Your counsel on "show don't tell" has crossed my eyes and ears many times over the years. It's always helpful to be reminded of these basic guidelines for good story telling. I for one feel continually reminded as I write that it's not as easy as it looks or sounds.

The three words stand on their own. Your examples are spot on, but even if they were not, the value is in the diamond, not where one finds it.

----------


## bortleman

JC I like your logic.

----------


## MatthewFarlow

Frankly, I don't understand why this is so controversial. It's just advice. Take it if you've been convinced, leave it if you haven't.

----------


## Mutatis-Mutandis

> Frankly, I don't understand why this is so controversial. It's just advice. Take it if you've been convinced, leave it if you haven't.


This.

Certain posters here seem to have to dismantle anything and everything that isn't up to their intellectual standards.

----------


## bortleman

And they are fully within their rights to do so.

----------


## JCamilo

I supposed we could have all our own threads, where we can say anything we want and nobody replies. That would certainly build an interesting community. I will call It Blogs.

----------


## Mutatis-Mutandis

You can reply to blogs.  :Smile:

----------


## JCamilo

Oh,man... can I call it facebook then?

----------


## Mutatis-Mutandis

You can comment on FB postings...  :FRlol:  You can delete them, though, so it works!

----------


## AuntShecky

> What that editor was doing was not a service to literature. 
> 
> 
> But she *was* doing a service for readers who also may be tired of trite situations and clichés. (The situation wasn't trite when Kafka first used it, I hasten to add.)
> 
> 
> Joyce influence on modern fiction is due to Ulysses and Finnegans Wake. His short stories are good, but he is nowhere near influential those guys. He does not measure up with Chekhov, Borges or Kafka on modern short story and none of them go for Poe.
> 
> Says who?
> ...



I've put in four decades of doing just that -- how many more decades do you think I need?





> Thank you, AuntShecky, for taking the time to write and present this example. I don't think anyone serious about learning to write can presume to dismiss good advise. 
> 
> Your counsel on "show don't tell" has crossed my eyes and ears many times over the years. It's always helpful to be reminded of these basic guidelines for good story telling. I for one feel continually reminded as I write that it's not as easy as it looks or sounds.
> 
> The three words stand on their own.
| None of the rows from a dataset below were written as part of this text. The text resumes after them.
/-- EXTEST (R621): the boundary register drives the pins. -/
def execExtest (cells : BitVec 272) (s : State) : Host.Outcome State Fault Refusal :=
  .next (s.tapPins 0x00 fun p => { p with boundary := cells, floating := false })
/-- SAMPLE/PRELOAD (R621). -/
def execSamplePreload (cells : BitVec 272) (s : State) : Host.Outcome State Fault Refusal :=
  .next { s.tapQuiet 0x01 0x01 0 with pins.boundary := cells }
/-- IDCODE (R623). -/
def execIdcode (s : State) : Host.Outcome State Fault Refusal := .next (s.tapQuiet 0x02 0x02 0x10768C57)
/-- CLAMP (R621): the pins hold what the boundary register gives, and bypass is selected. -/
def execClamp (s : State) : Host.Outcome State Fault Refusal :=
  .next (s.tapPins 0x03 fun p => { p with dr := 0, floating := false })
/-- HIGHZ (R621): the outputs float, and bypass is selected. -/
def execHighz (s : State) : Host.Outcome State Fault Refusal := .next (s.tapPins 0x04 fun p => { p with dr := 0, floating := true })
/-- ECIDCODE (R621): the serial number. -/
def execEcidcode (s : State) : Host.Outcome State Fault Refusal := .next (s.tapQuiet 0x05 0x05 s.boot.serial.toNat)
/-- EXTEST_PULSE (R625). -/
def execExtestPulse (cells : BitVec 272) (s : State) : Host.Outcome State Fault Refusal :=
  .next (s.tapPins 0x06 fun p => { p with boundary := cells, floating := false })
/-- EXTEST_TRAIN (R625). -/
def execExtestTrain (cells : BitVec 272) (s : State) : Host.Outcome State Fault Refusal :=
  .next (s.tapPins 0x07 fun p => { p with boundary := cells, floating := false })
/-- BYPASS (R621). -/
def execBypass (s : State) : Host.Outcome State Fault Refusal := .next (s.tapQuiet 0xFF 0xFF 0)
/-- TRST_N (R621): Test-Logic-Reset, after which the instruction is IDCODE. -/
def execTrstN (s : State) : Host.Outcome State Fault Refusal := .next (s.tapQuiet 0x02 0x02 0x10768C57)

end Sys2Proof.Machine
end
Your examples are spot on, but even if they were not, the value is in the diamond, not where one finds it.



Thank you for this comment, firefangled.

The OP arose after spending nearly 4 years of reading several entries in the "Short Story Sharing" forum, and aside from the usual grammar and spelling errors, the most prevalent characteristic was that many (not all!) of the LitNet stories tend to "tell" more than they "show."

Who knew that posting three little words would be so gosh-darned threatening?

----------


## JCamilo

> But she was doing a service for readers who also may be tired of trite situations and clichés. (The situation wasn't trite when Kafka first used it, I hasten to add.)
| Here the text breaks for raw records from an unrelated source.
/-- A descriptor completes with OK: counted, its fallback disarmed, its semaphore signalled. -/
def State.finishDesc (s : State) (d : Desc) : State :=
  let x := d.item
  let fe := 0x2000 + 0x100 * d.fe
  let s := d.landed.foldl (fun (t : State) e => t.mixTile e.1 e.2.1 e.2.2) s
  let s := ((s.countMoved d true).dropDesc d).bumpCore d.core (fe + 0x08) 1
  let s := if d.fallback then (s.putFb (dFb x) 3).bump 0xB060 1 else s.countLateDesc d
  if !dSigEn x then s
  else if dSigFar x then s.signalAt (dSigChip x) (dSigSem x)
  else s.signalSem (dSigSem x)

/-- DESCRIPTOR_COMPLETE: the last byte of a descriptor is acknowledged. -/
def State.descComplete (s : State) (d : Desc) : State :=
  let x := d.item
  if (d.stage ≠ .moving ∧ d.stage ≠ .landed) ∨ d.outstanding ≠ 0 then s
  else if d.status ≠ .ok then s.failMoved d d.status
  else if (s.tieredPages d.rows).any s.unreachable then s.descStuck d
  else if d.fallback && (match d.deadline with
      | some t => s.pastBy t
      | none => false) then s.fireFallback d
  else if dGenEn x && s.isOwn (dSrc x) && !s.genOk x then s.failMoved d .staleSource
  else if dGenEn x && !s.isOwn (dSrc x) && decide (d.stage = .moving) then
    let r := s.askPeers d [(addrChip (dSrc x), addrLocal (dSrc x), 2)]
    if r.2 then r.1 else r.1.failMoved d .linkRetryExhausted
  else s.finishDesc d

/-- FALLBACK_FIRE: FT reaches the deadline before the last beat. -/
def State.deadlineReached (s : State) (d : Desc) : State :=
  match d.deadline with
  | some t =>
    if d.fallback && decide (t ≤ s.ft.toNat) && d.holds then s.fireFallback d else s
  | none => s

/-- FAR_TIMEOUT: a wait for an unreachable pool has lasted `FAR_TIMEOUT_US`, or the pool is there again. -/
def State.farTimeout (s : State) (d : Desc) : State :=
  if d.stage ≠ .unreachable then s
  else if s.descCanGo d then s.descBegin d
  else if d.since + 1000 * s.dictNat 0x4300 4 ≤ s.ft.toNat then s.failMoved d .deadlineMissed
  else s

/-- TRANSIT_WAIT_END: the pages that a descriptor covers have stopped moving, and it translates again. -/
def State.transitEnd (s : State) (d : Desc) : State :=
  if d.stage ≠ .transit ∨ (s.tieredPages d.rows).any s.inTransit then s
  else
    let Q := s.queue d.queue
    let st := s.ownCheck Q.pd Q.core d.item
    if st = .ok then s.descBegin d else s.failCheck d st false

/-! ### Answers from other chips -/

/-- An answer to a write, an add or an atomic operation of a descriptor. -/
def State.descAck (s : State) (id : Nat) (st : Status) : State :=
  (s.descMet id st).updDesc id fun d => { d with outstanding := d.outstanding - 1 }

/-- An answer to a check: a stale source is kept for check 6; after the beats it is the comparison at completion (R339). -/
def State.descCheckAck (s : State) (id : Nat) (st : Status) : State :=
  match s.desc id with
  | none => s
  | some d =>
    let d := { d with outstanding := d.outstanding - 1 }
    if d.beats then
      if st = .ok then s.setDesc { d with stage := .landed } else (s.setDesc d).failMoved d st
    else if st = .staleSource then
      let d := { d with status := d.status.orElse st }
      if d.outstanding = 0 then (s.setDesc d).descAfter d else s.setDesc d
    else if st ≠ .ok then
      let s := match s.farTierAt d.item with
        | some o => if st = Status.pageFault then s.tierFault st d.queue o else s
        | none => s
      ((s.setDesc d).dropBeats id).failDesc d st
    else if d.outstanding = 0 then (s.setDesc d).descAfter d
    else s.setDesc d

/-- The old value that an ATOMIC gave on another chip. -/
def State.descOld (s : State) (id : Nat) (st : Status) (old : Nat) : State :=
  match s.desc id with
  | some d => (s.setDesc { d with outstanding := d.outstanding - 1 }).atomicResult d st old
  | none => s

/-- Bytes that a read of a descriptor has brought, for row `k` at `off`. -/
def State.descData (s : State) (id k off : Nat) (bytes : List Byte) : State :=
  s.updDesc id fun d => { d with data := storeBytes d.data (k * 2 ^ 33 + off) bytes }

/-- One of a descriptor's reads has ended; after the last, what was read lands. -/
def State.descReadEnd (s : State) (id : Nat) (st : Status) : State :=
  let s := s.descAck id st
  match s.desc id with
  | none => s
  | some d =>
    if d.outstanding ≠ 0 ∨ d.status ≠ .ok then s
    else
      let n := dRows d.item
      s.landAll d ((List.range n).map fun k =>
        (k, loadBytes d.data (k * 2 ^ 33) (dLen d.item), loadBytes d.data ((k + n) * 2 ^ 33) (dLen d.item / 2048 * 16)))

/-! ### The deadlock watchdog (R353, R354) -/

/-- The semaphores on which a queue is held without a break since 1 ms ago or earlier: those of its held item, or of its taken
descriptors, that cannot be satisfied. -/
def State.heldOn (s : State) (q : Nat) : List Nat :=
  let Q := s.queue q
  let old := fun (t : Nat) => decide (t + 1000000 ≤ s.ft.toNat)
  let own := match Q.held, Q.waitSince with
    | some h, some t => if !h.satisfied && old t then (itemWaits Q.kind h.item) else []
    | _, _ => []
  let mine := (s.qs.descs.filter fun d =>
    decide (d.queue = q) && decide (d.stage = .waiting) && !d.satisfied && old d.since).map fun d => itemWaits 0 d.item
  s.unmet own ++ mine.flatten

/-- Does the ring of a queue hold, between `done` and `tail`, an item that signals a semaphore (R353)? -/
def State.signals (s : State) (q i : Nat) : Bool :=
  let Q := s.queue q
  (List.range (Q.tail - Q.done).toNat).any fun k =>
    itemRel s.fab.chipNum Q.kind (s.ringItem Q (Q.done + BitVec.ofNat 32 k)) == some i

/-- The queues that a queue waits for. -/
def State.waitsFor (s : State) (q : Nat) : List Nat :=
  let l := s.heldOn q
  if l.isEmpty then [] else (s.qs.queues.filter fun e => e.2.enabled && l.any fun i => s.signals e.1 i).map (·.1)

/-- The queues reached from a list through waits; `fuel` is at least the number of queues. -/
def State.reached : Nat → State → List Nat → List Nat
  | 0, _, l => l
  | fuel + 1, s, l => State.reached fuel s (l ++ (l.map s.waitsFor).flatten).eraseDups

/-- The queues that stand in a cycle. -/
def State.cyclic (s : State) : List (Nat × Queue) :=
  s.qs.queues.filter fun e => (State.reached s.qs.queues.length s (s.waitsFor e.1)).contains e.1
No, she wasn't. She is just snobbing people and not doing her work. She could not explain those poor amateurs how they could be wrong, what they are doing better. She could actually be putting down some good author for refusing his work due to some first lines. And her reason is just ridiculous. There is a tirade about Balzac who had an assistent that stole one of his works. And Balzac was happy for him. Not sad at all. At this point this person should notice the mechanism of literature is filled with mentions, quoting, copy-pasting and writting like Kafka is hardly a signal of bad writting. The given editor would delight Borges because she would refuse him. 




> Says who?


The entire history of literature. Joyce short stories have nowhere the influential power and impact of Ulysses and Finnegans wake. They are hardly very inovative. Guys like Maupassant, Borges, Tchekhov, Poe are not only authors of the main short stories, the guys who are copied, the most reverenced, but also thinkers of the style of short story. Joyce did nothing of this. It is like, just because he has some nice poems, trying to ask according to whom he is not as influential as Yeats... 




> I've put in four decades of doing just that -- how many more decades do you think I need?
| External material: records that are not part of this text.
-- ==== Sys2Proof/Safety.lean ====
section
/-! DEFINITION. What counts as a safe state and a safe run: the invariants that every step keeps, and a queue of commands that name
only units of the device. -/

namespace Sys2Proof.Machine

/-- What holds of the device in every state: both memories in their canonical form, the part of a nanosecond below one (R42, R43),
and the logs no longer than the manual makes them (R386, R567, R633). -/
structure State.Inv (s : State) : Prop where
  near : Memory.wf s.mem.near = true
  tile : Memory.wf s.mem.tile = true
  ninths : s.ninths < 9
  log : s.log.length ≤ 256
  dbgLog : s.sync.dbgLog.length ≤ 64
  txnTable : s.mgmt.txnTable.length ≤ 16

/-- Do all waiting commands name units of the device? -/
def State.queueOk (s : State) : Bool := s.pending.all Instr.wf

/-- A run of `k` steps that meets no fault and no refusal. -/
def State.safeFor (s : State) (k : Nat) : Prop := ∃ t, Sys2Proof.core.run k s = .next t

/-! ### What statements speak of -/

/-- The registers whose write commands something, beside or instead of holding what is written (R116, R172, R202, R239, R243, R304,
R315, R319, R384, R388, R466, R501, R505, R560, R637). -/
def commandReg (o : Nat) : Bool :=
  if 0x10000000 ≤ o ∧ o < 0x10900000 then
    [0x1000, 0x1010, 0x3000, 0x4004, 0x5004, 0x6004, 0x7090, 0x7118].contains (o % 0x10000)
  else
    [0x200, 0x204, 0x3000, 0xB004].contains o || decide (0xD000 ≤ o ∧ o < 0xDE00 ∧ o % 0x100 = 4) ||
    decide (0x20000000 ≤ o ∧ o < 0x22000000 ∧ (o % 0x1000000 = 4 ∨ o % 0x1000000 = 0x10)) ||
    decide (0x30000000 ≤ o ∧ o < 0x31000000 ∧ o % 0x800000 = 8)

/-- The new value of an atomic operation as the rows of R240 give it, on words of `w` bits. -/
def amoRow (w code : Nat) (old op0 op1 : BitVec w) : BitVec w :=
  match code with
  | 0x00 => old + op0 | 0x01 => old + op0
  | 0x02 => if old.slt op0 then old else op0
  | 0x03 => if old.slt op0 then old else op0
  | 0x04 => if old.slt op0 then op0 else old
  | 0x05 => if old.slt op0 then op0 else old
  | 0x06 => if old.ult op0 then old else op0
  | 0x07 => if old.ult op0 then old else op0
  | 0x08 => if old.ult op0 then op0 else old
  | 0x09 => if old.ult op0 then op0 else old
  | 0x0A => op0 | 0x0B => op0
  | 0x0C => if old = op0 then op1 else old
  | 0x0D => if old = op0 then op1 else old
  | 0x0E => (f32add (old.setWidth 32) (op0.setWidth 32)).setWidth w
  | 0x0F => (f32min (old.setWidth 32) (op0.setWidth 32)).setWidth w
  | 0x10 => (f32max (old.setWidth 32) (op0.setWidth 32)).setWidth w
  | 0x11 => old &&& op0 | 0x12 => old ||| op0
  | _ => old ^^^ op0

/-- The core and the code of the commands that write `AMO_CMD`. -/
def amoOf : Instr → Option (Nat × Nat)
  | .amoIntegerAdd core wide => some (core, 0x00 + b2n wide)
  | .amoSignedMinimum core wide => some (core, 0x02 + b2n wide)
  | .amoSignedMaximum core wide => some (core, 0x04 + b2n wide)
  | .amoUnsignedMinimum core wide => some (core, 0x06 + b2n wide)
  | .amoUnsignedMaximum core wide => some (core, 0x08 + b2n wide)
  | .amoSwap core wide => some (core, 0x0A + b2n wide)
  | .amoCompareAndSwap core wide => some (core, 0x0C + b2n wide)
  | .amoFp32Add core => some (core, 0x0E)
  | .amoFp32Minimum core => some (core, 0x0F)
  | .amoFp32Maximum core => some (core, 0x10)
  | _ => none

/-- Does an atomic operation of `size` bytes at near-memory address `a` pass its checks at home `core` (R242, R585)? -/
def State.amoOk (s : State) (core a size : Nat) : Prop :=
  (s.core core).absent = false ∧ (s.core core).fenced = false ∧ a + size ≤ Config.nearBytes ∧ touchesFw a size = false ∧ a % size = 0

/-- Everything but the registers is the same in two states. -/
def State.onlyRegs (s t : State) : Prop := { t with regs := s.regs } = s

/-- Every register but those of the list is the same in two states. -/
def State.regsBut (s t : State) (l : List Nat) : Prop := ∀ o, o ∉ l → t.reg o = s.reg o

/-- Of all semaphores only `i` may differ, and it is `S`; beside the semaphores only registers may differ. -/
def State.semNow (s t : State) (i : Nat) (S : Sem) : Prop :=
  t.sem i = S ∧ (∀ j, j ≠ i → t.sem j = s.sem j) ∧ { t with regs := s.regs, sync.sems := s.sync.sems } = s

/-- Of all barriers only `b` may differ, and it is `B`; beside the barriers only registers may differ. -/
def State.barNow (s t : State) (b : Nat) (B : Bar) : Prop :=
  t.bar b = B ∧ (∀ j, j ≠ b → t.bar j = s.bar j) ∧ { t with regs := s.regs, sync.bars := s.sync.bars } = s

/-- The status of a core's last operation word or wait request, in `SW_LAST` (R384). -/
def State.swStatus (s : State) (core : Nat) : Nat := bits (s.reg (coreOff core 0x3018)).toNat 15 0

/-- The status that the table of R368 gives an operation on a semaphore, by the semaphore's state. -/
def semTable (S : Sem) : Instr → Status
  | .semSignal _ _ n =>
    if n = 0 then .reservedNonzero else match S.state with | .free => .stateConflict | .live => .ok | .poisoned => .ownerLost
  | .decrement _ _ n =>
    if n = 0 then .reservedNonzero
    else match S.state with
      | .free => .stateConflict
      | .live => if n ≤ S.count then .ok else .semUnderflow
      | .poisoned => .ownerLost
  | .semInit _ _ _ thr => match S.state with | .free => S.cfgStatus thr.toNat | _ => .stateConflict
  | .semFree _ _ => match S.state with | .free => .ok | _ => if S.waiters = [] then .ok else .stateConflict
  | _ => .ok

/-- The status that the table of R379 gives an operation on a barrier, by the barrier's state. -/
def barTable (B : Bar) : Instr → Status
  | .barInit _ _ => match B.state with | .free => B.cfgStatus | _ => .stateConflict
  | .barFree _ _ => match B.state with | .live => if B.waiters = [] then .ok else .stateConflict | _ => .ok
  | .arrive _ _ p =>
    match B.state with
    | .free => .stateConflict
    | .faulted => .barrierOverrun
    | .poisoned => .ownerLost
    | .live =>
      if B.nPartM1 < p then .reservedNonzero
      else if B.slot0.getLsbD p && B.slot1.getLsbD p then .barrierOverrun
      else .ok
  | _ => .ok

/-! ### Items of the execute engines -/

/-- The engine, the queue and the items that a command of an execute engine is about. -/
def engineOf : Instr → Option (EngineOps × Nat × (BitVec 512 → Bool))
  | .mmaStart q => some (matrixEngine, q, mmaMine 1)
  | .mmaContinue q => some (matrixEngine, q, mmaMine 0)
  | .mmaFinish q => some (matrixEngine, q, mmaMine 2)
  | .matrixSave q => some (matrixEngine, q, matrixMine 1)
  | .matrixRestore q => some (matrixEngine, q, matrixMine 2)
  | .epi q => some (vectorEngine, q, vectorMine 0 [0])
  | .binary q => some (vectorEngine, q, vectorMine 1 [0, 1, 2, 3, 4, 5])
  | .statP1 q => some (vectorEngine, q, vectorMine 2 [0])
  | .statP2 q => some (vectorEngine, q, vectorMine 2 [1])
  | .smaxAcc q => some (vectorEngine, q, vectorMine 2 [2])
  | .smaxNorm q => some (vectorEngine, q, vectorMine 2 [3])
  | .norm q => some (vectorEngine, q, vectorMine 2 [4])
  | .permute q => some (vectorEngine, q, vectorMine 3 [0, 1, 2, 3])
  | .shuffle q => some (vectorEngine, q, vectorMine 4 [0, 1])
  | .convert q => some (vectorEngine, q, vectorMine 5 [0, 1])
  | .loadTable q => some (vectorEngine, q, vectorMine 6 [0])
  | .fwd q n => some (attnEngine n, q, attnMine 0)
  | .recomp q n => some (attnEngine n, q, attnMine 1)
  | .bwdQ q n => some (attnEngine n, q, attnMine 2)
  | .bwdKv q n => some (attnEngine n, q, attnMine 3)
  | .append q => some (attnEngine 0, q, attnMine 4)
  | .prefetch q => some (attnEngine 0, q, attnMine 5)
  | .release q => some (attnEngine 0, q, attnMine 6)
  | _ => none

/-- No access to a memory meets an obstacle: no word or block in error, no exhausted burst, no failed channel, no open round and no tripped
stack. -/
def State.memSound (s : State) : Prop :=
  s.mem.badNear = [] ∧ s.mem.badTile = [] ∧ s.mem.nearErr = [] ∧ s.mem.tileErr = [] ∧ s.mem.burstBad = [] ∧ s.mem.chans = [] ∧
  ∀ k, k < 8 → s.flag (msOff k 0) 7 = false

/-- Queue `q`'s engine holds item `x` with its waits satisfied; its resources are free, the picker takes it, and it passes its checks. -/
def State.mayBegin (s : State) (E : EngineOps) (q : Nat) (x : BitVec 512) : Prop :=
  (s.queue q).kind = E.kind ∧ s.takesItems (s.queue q).core = true ∧ E.underway s (s.queue q).core = none ∧
  s.readyItem q = some x ∧ E.free s q x = true ∧ E.chosen s q = true ∧ E.check s q x = .ok

/-- The address at which an APPEND of item `x` under the slot's entry puts row `r` of region `u` (R214, R219). -/
def State.appendAddr (s : State) (slot x : BitVec 512) (u r : Nat) : Nat :=
  let P := s.pool (slPool slot)
  let p := 64 * asStrFirst x + r
  s.kvPageAddr (kvNamed slot (asSlot x) (asLayer x) (asKvh x) (p / 2 ^ plPageLog2 P)) + kvRow P u p

/-- The rows of an APPEND lie apart from each other, from the page-table entries of its pages and from its pages' frame-table entries,
and so do those entries of each other; nothing of it lies in the firmware region. -/
def State.appendApart (s : State) (slot x : BitVec 512) : Prop :=
  let pool := slPool slot
  let e := 64 * kvElem (plFmt (s.pool pool))
  let pages := s.appendPages slot x
  let ft := fun n => plFtBase (s.pool pool) + 16 * n
  (∀ u r v w, u < 2 * asHt x → v < 2 * asHt x → r < asStrLast x → w < asStrLast x → (u, r) ≠ (v, w) →
    overlaps (s.appendAddr slot x u r) e (s.appendAddr slot x v w) e = false) ∧
  (∀ u r, u < 2 * asHt x → r < asStrLast x → s.appendAddr slot x u r + e ≤ 0xBF00000000 ∧
    (∀ g, g ∈ pages → overlaps (s.appendAddr slot x u r) e g.pte 8 = false) ∧
    (∀ g n, g ∈ pages → s.kvFrameOf pool g = some n → overlaps (s.appendAddr slot x u r) e (ft n) 16 = false)) ∧
  (∀ g g' n, g ∈ pages → g' ∈ pages → s.kvFrameOf pool g' = some n → overlaps g.pte 8 (ft n) 16 = false)

/-! ### Memory stacks and the tier manager -/

/-- The bytes of near memory outside [a, a + n) are the same in two states. -/
def State.nearOutside (s t : State) (a n : Nat) : Prop :=
  ∀ b, b < a ∨ a + n ≤ b → Store.get 0 t.mem.near b = Store.get 0 s.mem.near b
I do not know. Maybe the best age to read Chekhov is 56 years. Who knows? The point is when you decided to work this text about short stories you mentioned a great novelist, a great epic poet, some guy you said is from hollywood... No wonder some of your afirmations can easily be dismissed by short stories of some of those guys.

----------


## AuntShecky

I did not intend to write the complete story behind the off-the-cuff examples in the opening post of this thread. Since that time this seemingly innoucous thread has inspired numerous contentious issues, among them that the "telling" and "showing" examples are two "different " stories. As the author of both, I respectfully disagree. In order to prove the point that both the "telling" and the "showing" examples are two sides of the same story, I have completed the erstwhile hypothetical story which appears here.

Undoubtedly, there will be a reader or two who will passionately proclaim that he or she has found parts of the completed story which "tell" rather than "show." Should that be the case, one can only say that few of us are perfect.

----------


## Cunninglinguist

> Undoubtedly, there will be a reader or two who will passionately proclaim that he or she has found parts of the completed story which "tell" rather than "show." Should that be the case, one can only say that few of us are perfect.


Implied here that showing is always best. I must assert my point again; the priority of a writer should not be "showing" or "telling" but ought to be the economy of expression. More oft than not, showing is a better way to go in fiction, but not always. In something like philosophy it is often more appropriate to tell. The original post takes a method of showing, in line with its assertions. And while _ipso facto_ consistent with itself, it lacks outside justification. 

Anyways, even firefangled, in all the kind words, has backed my general argument up here: "the value is in the diamond, not where one finds it." But why does it have to be hidden in the first place?

----------


## JCamilo

Just one note, the vague "Show, not tell" does not imply in brevity or clarity. It implies in describing a sittuation so the reader can capture the feelings expressed in the scene, rather than the writer telling exactly what was there. 

Careless examples: 

"Paul was angry." 

tell was is showed by

"Paul bite his tongue and punched the wall until his fingers were purple." 

It is not different from Mallarme poetics, which was painting the impression of the object and not the object itself. Except, "Show, not tell" was just a crafted form. It does not imply telling (which is also showing), it implies excessive use of a form of discuss. More than even, Chesterton "There is no rule of architeture to build castles in the sky" can be with good will used here.

----------


## Emil Miller

I was once told by a literary agent to "show not tell" but I don't see the necessity. Possibly the greatest short story writer of the 20th century was Somerset Maugham. Note the title of the article below and see from the examples given why he deserves that epithet.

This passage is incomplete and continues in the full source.